_Goal of the exercise_
Find the line with "ch : Quad Channel" in the entries below. Repeat it, every following line, and the line with "take the outgoing", exactly and with nothing added.

Collected data:
---+---

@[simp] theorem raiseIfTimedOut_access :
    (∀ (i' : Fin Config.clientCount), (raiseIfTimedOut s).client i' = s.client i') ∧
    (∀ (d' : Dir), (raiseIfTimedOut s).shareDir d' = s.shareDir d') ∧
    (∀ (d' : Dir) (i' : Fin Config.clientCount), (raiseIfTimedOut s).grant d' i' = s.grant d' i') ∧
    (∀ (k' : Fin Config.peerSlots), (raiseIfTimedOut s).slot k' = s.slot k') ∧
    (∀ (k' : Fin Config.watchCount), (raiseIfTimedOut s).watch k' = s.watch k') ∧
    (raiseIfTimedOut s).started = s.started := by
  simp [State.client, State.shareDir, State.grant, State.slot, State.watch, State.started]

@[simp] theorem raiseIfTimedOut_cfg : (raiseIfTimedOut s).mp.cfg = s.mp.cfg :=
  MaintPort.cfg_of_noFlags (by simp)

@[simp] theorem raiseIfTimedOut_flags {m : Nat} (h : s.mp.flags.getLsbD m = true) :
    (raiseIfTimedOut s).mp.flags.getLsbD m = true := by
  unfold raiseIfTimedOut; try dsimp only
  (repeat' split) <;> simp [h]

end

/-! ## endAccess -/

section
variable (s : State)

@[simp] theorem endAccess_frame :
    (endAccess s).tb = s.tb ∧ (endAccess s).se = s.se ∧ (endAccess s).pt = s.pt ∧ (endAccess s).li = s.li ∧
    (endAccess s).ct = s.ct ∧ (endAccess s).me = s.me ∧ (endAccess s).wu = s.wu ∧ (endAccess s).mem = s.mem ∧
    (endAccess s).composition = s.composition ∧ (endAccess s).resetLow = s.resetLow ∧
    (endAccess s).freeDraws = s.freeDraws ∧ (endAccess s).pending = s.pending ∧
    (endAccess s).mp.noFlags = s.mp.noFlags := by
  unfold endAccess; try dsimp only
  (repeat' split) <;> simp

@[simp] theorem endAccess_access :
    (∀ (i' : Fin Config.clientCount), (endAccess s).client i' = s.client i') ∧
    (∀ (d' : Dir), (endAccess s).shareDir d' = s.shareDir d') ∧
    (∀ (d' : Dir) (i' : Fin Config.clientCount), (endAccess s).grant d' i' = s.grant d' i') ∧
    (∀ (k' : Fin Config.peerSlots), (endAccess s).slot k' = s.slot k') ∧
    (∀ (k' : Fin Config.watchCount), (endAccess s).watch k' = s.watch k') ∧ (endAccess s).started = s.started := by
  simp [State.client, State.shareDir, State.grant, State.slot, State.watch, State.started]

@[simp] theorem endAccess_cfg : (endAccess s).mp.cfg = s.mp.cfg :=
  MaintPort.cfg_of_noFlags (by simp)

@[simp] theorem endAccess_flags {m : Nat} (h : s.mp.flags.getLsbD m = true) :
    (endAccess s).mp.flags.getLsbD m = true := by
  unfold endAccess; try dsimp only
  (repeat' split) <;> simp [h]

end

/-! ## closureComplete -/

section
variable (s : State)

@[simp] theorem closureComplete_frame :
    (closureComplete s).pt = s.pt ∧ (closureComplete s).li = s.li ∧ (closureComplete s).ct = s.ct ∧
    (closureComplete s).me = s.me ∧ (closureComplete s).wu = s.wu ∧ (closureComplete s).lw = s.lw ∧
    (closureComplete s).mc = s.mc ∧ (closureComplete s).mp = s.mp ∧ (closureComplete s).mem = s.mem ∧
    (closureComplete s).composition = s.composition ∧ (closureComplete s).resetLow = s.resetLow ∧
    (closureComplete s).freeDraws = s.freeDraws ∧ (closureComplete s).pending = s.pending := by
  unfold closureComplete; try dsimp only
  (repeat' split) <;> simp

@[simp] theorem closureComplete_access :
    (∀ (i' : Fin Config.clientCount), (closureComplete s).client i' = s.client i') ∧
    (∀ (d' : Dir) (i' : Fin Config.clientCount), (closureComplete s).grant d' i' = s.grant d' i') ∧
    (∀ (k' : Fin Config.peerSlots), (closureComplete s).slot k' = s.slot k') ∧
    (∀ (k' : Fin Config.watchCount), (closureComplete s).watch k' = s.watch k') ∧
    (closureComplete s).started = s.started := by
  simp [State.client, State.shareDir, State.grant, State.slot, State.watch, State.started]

---+---

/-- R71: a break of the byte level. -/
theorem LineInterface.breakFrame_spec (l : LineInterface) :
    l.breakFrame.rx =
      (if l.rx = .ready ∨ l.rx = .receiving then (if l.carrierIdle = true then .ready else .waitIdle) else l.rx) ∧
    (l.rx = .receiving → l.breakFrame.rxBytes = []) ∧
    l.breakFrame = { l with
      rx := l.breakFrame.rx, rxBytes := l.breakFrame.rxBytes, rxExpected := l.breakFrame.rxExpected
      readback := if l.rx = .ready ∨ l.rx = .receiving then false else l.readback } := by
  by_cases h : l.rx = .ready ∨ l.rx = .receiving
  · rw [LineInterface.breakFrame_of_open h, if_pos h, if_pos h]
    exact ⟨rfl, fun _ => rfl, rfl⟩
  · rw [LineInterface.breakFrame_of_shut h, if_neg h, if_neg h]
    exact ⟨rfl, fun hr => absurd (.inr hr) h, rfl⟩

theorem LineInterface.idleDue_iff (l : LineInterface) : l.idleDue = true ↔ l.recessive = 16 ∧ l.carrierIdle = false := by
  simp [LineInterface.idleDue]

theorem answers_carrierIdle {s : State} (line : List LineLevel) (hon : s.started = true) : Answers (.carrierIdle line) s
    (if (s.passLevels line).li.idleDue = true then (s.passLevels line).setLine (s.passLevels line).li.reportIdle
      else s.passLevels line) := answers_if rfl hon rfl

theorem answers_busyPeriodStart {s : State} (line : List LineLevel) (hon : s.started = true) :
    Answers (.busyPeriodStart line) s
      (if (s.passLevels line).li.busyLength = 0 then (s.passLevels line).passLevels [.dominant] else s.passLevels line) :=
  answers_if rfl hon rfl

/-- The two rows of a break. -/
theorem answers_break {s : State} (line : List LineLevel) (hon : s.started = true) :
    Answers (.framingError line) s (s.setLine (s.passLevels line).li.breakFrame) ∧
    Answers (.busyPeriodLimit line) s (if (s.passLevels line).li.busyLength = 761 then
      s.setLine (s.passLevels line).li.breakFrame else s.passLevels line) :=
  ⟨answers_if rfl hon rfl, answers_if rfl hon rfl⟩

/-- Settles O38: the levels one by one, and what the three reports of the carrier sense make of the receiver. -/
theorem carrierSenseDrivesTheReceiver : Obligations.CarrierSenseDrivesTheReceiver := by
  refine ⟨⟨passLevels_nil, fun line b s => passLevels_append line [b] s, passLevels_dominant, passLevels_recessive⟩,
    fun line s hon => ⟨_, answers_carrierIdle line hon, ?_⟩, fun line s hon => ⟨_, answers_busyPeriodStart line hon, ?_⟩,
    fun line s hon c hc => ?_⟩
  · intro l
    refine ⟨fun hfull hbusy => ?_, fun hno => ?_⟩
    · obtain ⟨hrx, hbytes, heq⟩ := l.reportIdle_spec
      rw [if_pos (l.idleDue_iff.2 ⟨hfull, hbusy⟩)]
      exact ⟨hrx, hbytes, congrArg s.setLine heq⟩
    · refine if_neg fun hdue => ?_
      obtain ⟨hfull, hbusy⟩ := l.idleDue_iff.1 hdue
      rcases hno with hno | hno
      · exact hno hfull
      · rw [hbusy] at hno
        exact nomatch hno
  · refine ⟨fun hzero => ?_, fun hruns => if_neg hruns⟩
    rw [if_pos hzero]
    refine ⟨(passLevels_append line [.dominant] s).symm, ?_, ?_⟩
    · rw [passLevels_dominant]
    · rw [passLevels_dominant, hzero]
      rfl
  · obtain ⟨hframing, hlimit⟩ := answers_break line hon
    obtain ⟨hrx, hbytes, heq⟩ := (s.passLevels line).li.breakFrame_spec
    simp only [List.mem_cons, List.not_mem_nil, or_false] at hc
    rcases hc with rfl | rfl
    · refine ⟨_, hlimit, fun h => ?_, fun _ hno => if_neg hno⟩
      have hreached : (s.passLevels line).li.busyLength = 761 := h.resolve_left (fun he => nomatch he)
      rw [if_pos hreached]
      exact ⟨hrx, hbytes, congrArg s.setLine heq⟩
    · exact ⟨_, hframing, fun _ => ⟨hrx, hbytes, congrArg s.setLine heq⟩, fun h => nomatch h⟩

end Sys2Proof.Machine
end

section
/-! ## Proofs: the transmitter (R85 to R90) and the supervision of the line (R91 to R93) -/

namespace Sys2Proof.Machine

---+---

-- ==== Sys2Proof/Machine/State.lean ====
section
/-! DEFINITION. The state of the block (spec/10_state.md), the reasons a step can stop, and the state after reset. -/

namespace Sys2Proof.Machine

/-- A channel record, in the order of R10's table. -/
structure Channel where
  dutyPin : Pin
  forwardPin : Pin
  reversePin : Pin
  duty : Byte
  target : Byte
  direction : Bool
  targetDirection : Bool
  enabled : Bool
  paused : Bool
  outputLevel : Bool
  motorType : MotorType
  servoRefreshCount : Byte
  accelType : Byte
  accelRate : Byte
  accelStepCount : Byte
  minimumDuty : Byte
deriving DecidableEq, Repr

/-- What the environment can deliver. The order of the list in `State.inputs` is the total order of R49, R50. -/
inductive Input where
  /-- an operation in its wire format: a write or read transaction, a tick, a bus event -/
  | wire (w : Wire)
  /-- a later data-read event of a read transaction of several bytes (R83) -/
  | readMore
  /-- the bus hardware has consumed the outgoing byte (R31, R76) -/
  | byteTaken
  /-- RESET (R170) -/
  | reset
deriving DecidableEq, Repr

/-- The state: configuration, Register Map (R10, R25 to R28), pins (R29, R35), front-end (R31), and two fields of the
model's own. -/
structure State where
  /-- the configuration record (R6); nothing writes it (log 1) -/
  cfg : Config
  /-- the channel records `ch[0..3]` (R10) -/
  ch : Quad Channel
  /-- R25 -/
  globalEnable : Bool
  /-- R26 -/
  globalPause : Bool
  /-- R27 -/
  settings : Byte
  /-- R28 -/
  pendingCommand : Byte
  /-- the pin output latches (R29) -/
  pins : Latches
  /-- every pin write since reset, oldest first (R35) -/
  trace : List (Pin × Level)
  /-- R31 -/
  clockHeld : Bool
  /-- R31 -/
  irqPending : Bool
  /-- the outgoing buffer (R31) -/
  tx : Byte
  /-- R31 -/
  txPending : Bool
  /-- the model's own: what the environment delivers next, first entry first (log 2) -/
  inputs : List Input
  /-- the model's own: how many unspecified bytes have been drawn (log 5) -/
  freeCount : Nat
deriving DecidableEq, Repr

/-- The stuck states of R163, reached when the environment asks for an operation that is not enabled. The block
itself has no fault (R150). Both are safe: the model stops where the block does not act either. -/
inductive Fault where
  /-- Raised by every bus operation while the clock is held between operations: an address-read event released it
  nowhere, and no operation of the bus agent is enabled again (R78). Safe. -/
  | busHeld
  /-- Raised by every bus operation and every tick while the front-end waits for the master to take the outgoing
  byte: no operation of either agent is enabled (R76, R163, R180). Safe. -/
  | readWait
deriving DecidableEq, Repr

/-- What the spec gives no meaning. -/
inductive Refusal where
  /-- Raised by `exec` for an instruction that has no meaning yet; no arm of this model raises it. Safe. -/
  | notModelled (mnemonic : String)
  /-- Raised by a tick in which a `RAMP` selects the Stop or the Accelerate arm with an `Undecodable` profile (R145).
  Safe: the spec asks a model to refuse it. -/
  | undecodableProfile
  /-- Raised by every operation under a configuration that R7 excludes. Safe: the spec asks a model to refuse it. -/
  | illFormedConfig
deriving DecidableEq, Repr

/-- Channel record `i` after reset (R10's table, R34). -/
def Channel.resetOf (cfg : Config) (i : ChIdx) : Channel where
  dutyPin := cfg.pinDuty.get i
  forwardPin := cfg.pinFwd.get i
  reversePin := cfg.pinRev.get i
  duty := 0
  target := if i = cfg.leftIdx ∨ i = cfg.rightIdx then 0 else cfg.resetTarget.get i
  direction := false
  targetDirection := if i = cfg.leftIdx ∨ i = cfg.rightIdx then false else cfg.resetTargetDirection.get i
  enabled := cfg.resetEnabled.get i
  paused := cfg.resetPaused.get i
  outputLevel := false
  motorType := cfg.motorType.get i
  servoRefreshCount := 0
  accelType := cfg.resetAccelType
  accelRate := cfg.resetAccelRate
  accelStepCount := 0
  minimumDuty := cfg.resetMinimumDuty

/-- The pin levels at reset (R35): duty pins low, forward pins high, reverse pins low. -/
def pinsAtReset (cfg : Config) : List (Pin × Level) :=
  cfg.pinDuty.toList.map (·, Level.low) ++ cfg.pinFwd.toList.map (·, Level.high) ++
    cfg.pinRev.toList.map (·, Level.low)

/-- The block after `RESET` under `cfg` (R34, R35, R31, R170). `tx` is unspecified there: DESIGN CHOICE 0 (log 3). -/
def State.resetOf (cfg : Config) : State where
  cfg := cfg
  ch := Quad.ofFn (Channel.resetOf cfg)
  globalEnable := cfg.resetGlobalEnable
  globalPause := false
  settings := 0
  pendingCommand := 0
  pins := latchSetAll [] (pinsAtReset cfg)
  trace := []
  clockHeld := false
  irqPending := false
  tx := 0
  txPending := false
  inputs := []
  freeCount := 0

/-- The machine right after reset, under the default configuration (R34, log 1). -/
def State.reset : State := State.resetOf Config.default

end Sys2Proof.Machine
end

---+---

_Solution to the problem_
  ch : Quad Channel
  /-- R25 -/
  globalEnable : Bool
  /-- R26 -/
  globalPause : Bool
  /-- R27 -/
  settings : Byte
  /-- R28 -/
  pendingCommand : Byte
  /-- the pin output latches (R29) -/
  pins : Latches
  /-- every pin write since reset, oldest first (R35) -/
  trace : List (Pin × Level)
  /-- R31 -/
  clockHeld : Bool
  /-- R31 -/
  irqPending : Bool
  /-- the outgoing buffer (R31) -/
  tx : Byte
  /-- R31 -/
  txPending : Bool
  /-- the model's own: what the environment delivers next, first entry first (log 2) -/
  inputs : List Input
  /-- the model's own: how many unspecified bytes have been drawn (log 5) -/
  freeCount : Nat
deriving DecidableEq, Repr

/-- The stuck states of R163, reached when the environment asks for an operation that is not enabled. The block
itself has no fault (R150). Both are safe: the model stops where the block does not act either. -/
inductive Fault where
  /-- Raised by every bus operation while the clock is held between operations: an address-read event released it
  nowhere, and no operation of the bus agent is enabled again (R78). Safe. -/
  | busHeld
  /-- Raised by every bus operation and every tick while the front-end waits for the master to take the outgoing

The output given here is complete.